### Instructions to follow
Within the listing below, filter for "mFinish" and copy every matching line.
(Data under study Opens)
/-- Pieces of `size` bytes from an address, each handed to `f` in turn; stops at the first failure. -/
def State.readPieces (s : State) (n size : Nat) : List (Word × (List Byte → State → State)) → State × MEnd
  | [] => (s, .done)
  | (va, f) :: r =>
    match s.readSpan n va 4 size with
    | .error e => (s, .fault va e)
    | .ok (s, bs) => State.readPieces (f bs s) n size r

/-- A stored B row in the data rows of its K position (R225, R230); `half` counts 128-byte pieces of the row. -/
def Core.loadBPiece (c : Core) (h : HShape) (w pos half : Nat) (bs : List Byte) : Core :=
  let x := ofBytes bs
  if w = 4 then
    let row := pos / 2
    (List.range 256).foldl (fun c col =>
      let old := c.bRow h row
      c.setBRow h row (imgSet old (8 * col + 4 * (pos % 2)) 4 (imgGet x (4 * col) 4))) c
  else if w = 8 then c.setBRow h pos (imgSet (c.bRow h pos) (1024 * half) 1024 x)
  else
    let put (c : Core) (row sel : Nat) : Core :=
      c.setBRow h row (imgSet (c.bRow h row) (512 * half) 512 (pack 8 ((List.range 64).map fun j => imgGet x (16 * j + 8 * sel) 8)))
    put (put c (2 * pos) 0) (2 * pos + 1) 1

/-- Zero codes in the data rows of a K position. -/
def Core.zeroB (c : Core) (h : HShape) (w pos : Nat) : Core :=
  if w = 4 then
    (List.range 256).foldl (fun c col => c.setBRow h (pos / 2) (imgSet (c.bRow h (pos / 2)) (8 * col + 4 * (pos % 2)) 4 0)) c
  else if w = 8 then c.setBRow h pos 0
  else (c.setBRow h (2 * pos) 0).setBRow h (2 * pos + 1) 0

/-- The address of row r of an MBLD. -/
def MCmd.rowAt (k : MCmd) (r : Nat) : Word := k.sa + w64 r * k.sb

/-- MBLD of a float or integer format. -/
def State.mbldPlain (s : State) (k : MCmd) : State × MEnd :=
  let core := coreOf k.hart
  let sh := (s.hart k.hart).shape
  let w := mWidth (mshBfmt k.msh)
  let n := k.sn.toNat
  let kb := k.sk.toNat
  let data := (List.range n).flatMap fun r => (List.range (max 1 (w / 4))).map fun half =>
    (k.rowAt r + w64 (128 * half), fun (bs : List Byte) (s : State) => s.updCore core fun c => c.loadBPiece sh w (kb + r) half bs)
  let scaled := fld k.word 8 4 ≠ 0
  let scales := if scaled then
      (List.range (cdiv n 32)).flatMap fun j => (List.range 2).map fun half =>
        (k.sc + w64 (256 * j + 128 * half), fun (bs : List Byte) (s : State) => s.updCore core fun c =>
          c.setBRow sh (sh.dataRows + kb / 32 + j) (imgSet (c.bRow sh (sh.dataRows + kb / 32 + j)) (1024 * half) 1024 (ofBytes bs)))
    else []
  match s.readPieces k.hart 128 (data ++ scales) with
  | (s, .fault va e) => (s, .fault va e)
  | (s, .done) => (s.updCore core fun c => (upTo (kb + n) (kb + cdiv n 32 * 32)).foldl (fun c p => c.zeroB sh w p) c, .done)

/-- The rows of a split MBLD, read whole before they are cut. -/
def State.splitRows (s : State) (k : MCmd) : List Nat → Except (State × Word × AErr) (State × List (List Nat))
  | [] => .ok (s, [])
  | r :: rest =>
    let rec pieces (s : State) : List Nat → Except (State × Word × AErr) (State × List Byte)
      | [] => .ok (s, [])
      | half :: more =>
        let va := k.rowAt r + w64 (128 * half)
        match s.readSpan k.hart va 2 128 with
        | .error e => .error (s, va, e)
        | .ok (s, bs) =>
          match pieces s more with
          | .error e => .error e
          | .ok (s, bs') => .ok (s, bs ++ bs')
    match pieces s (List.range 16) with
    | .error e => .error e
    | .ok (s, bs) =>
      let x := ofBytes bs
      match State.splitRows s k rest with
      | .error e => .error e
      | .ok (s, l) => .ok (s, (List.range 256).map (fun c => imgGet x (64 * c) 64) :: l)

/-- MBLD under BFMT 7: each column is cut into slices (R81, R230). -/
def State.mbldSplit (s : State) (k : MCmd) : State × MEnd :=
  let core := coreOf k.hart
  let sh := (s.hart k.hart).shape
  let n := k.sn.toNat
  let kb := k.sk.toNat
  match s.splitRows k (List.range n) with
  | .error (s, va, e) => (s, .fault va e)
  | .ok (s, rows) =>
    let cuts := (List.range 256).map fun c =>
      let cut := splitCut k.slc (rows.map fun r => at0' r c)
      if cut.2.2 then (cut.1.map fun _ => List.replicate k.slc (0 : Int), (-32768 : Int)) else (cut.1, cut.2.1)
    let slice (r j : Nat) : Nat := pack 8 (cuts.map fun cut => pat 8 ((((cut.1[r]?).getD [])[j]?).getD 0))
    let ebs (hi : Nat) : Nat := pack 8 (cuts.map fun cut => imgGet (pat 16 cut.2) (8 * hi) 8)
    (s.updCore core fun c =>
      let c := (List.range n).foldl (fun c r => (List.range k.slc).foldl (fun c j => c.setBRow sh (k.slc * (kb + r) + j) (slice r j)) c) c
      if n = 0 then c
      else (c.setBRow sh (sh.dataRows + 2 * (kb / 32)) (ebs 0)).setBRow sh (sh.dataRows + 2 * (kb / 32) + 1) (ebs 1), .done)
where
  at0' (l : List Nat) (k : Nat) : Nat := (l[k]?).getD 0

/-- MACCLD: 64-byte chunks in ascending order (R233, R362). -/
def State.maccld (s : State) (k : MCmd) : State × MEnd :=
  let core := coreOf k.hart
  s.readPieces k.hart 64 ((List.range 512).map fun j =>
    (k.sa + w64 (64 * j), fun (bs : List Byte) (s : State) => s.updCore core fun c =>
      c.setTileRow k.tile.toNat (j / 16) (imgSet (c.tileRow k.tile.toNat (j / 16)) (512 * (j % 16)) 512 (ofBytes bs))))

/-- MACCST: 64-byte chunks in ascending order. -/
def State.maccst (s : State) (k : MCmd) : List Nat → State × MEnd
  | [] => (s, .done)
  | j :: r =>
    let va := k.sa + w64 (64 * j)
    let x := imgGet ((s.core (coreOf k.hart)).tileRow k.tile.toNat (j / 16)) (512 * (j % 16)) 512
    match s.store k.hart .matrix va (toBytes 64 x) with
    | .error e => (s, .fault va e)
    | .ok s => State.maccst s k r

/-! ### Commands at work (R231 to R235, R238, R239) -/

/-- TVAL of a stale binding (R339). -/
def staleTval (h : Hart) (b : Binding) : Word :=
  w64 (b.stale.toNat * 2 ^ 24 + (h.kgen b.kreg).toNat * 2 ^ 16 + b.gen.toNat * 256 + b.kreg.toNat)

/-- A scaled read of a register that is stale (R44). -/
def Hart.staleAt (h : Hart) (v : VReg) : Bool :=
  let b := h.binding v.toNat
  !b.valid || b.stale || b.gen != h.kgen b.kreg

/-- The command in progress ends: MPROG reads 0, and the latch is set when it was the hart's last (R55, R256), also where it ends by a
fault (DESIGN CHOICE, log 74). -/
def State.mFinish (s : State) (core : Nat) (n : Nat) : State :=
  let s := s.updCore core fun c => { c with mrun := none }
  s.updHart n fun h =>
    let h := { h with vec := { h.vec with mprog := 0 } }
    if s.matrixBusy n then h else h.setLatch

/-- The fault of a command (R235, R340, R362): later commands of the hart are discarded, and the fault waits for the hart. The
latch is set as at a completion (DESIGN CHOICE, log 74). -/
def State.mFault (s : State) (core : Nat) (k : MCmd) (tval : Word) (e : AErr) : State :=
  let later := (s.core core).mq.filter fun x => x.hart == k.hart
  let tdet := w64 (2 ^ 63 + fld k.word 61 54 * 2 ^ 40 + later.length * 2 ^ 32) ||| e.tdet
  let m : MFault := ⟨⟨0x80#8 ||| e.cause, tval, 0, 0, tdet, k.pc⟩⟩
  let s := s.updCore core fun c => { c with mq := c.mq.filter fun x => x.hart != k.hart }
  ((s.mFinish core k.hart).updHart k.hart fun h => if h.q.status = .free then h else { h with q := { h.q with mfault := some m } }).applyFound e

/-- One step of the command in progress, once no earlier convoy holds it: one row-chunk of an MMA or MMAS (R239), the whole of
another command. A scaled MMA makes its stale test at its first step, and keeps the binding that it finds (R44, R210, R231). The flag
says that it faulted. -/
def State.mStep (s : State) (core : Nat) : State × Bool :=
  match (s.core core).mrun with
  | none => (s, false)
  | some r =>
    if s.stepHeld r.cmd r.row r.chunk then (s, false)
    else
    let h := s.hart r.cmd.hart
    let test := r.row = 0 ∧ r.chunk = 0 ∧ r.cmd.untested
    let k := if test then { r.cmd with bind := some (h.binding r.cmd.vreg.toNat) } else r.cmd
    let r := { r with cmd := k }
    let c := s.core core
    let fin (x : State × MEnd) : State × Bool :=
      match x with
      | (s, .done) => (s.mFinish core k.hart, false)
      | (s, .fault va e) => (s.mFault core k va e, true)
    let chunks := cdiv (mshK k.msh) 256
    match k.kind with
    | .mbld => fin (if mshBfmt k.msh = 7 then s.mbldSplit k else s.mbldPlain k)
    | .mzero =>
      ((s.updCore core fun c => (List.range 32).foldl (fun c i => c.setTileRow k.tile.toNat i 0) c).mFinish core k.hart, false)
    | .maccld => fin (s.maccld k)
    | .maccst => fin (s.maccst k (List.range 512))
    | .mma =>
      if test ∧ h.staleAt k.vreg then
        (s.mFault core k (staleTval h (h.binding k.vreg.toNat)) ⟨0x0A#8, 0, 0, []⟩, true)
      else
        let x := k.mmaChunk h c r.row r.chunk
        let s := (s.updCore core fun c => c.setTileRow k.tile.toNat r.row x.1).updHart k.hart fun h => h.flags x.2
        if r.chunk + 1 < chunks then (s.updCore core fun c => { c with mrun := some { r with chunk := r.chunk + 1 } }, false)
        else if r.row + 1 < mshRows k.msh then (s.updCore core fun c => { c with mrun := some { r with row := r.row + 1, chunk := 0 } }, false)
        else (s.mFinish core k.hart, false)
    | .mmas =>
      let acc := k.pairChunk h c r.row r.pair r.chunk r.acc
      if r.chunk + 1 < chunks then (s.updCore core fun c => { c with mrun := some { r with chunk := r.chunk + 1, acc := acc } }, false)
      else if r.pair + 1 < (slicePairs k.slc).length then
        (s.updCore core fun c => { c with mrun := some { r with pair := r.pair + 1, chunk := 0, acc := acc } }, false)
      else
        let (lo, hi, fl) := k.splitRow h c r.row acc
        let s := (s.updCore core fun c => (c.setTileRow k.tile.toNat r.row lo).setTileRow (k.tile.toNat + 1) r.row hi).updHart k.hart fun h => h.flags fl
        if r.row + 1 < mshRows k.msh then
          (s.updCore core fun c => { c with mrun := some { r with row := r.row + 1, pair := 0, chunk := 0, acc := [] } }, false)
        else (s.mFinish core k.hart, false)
(Data under study Closes)
### Your solution
def State.mFinish (s : State) (core : Nat) (n : Nat) : State :=
  ((s.mFinish core k.hart).updHart k.hart fun h => if h.q.status = .free then h else { h with q := { h.q with mfault := some m } }).applyFound e
      | (s, .done) => (s.mFinish core k.hart, false)
      ((s.updCore core fun c => (List.range 32).foldl (fun c i => c.setTileRow k.tile.toNat i 0) c).mFinish core k.hart, false)
        else (s.mFinish core k.hart, false)
        else (s.mFinish core k.hart, false)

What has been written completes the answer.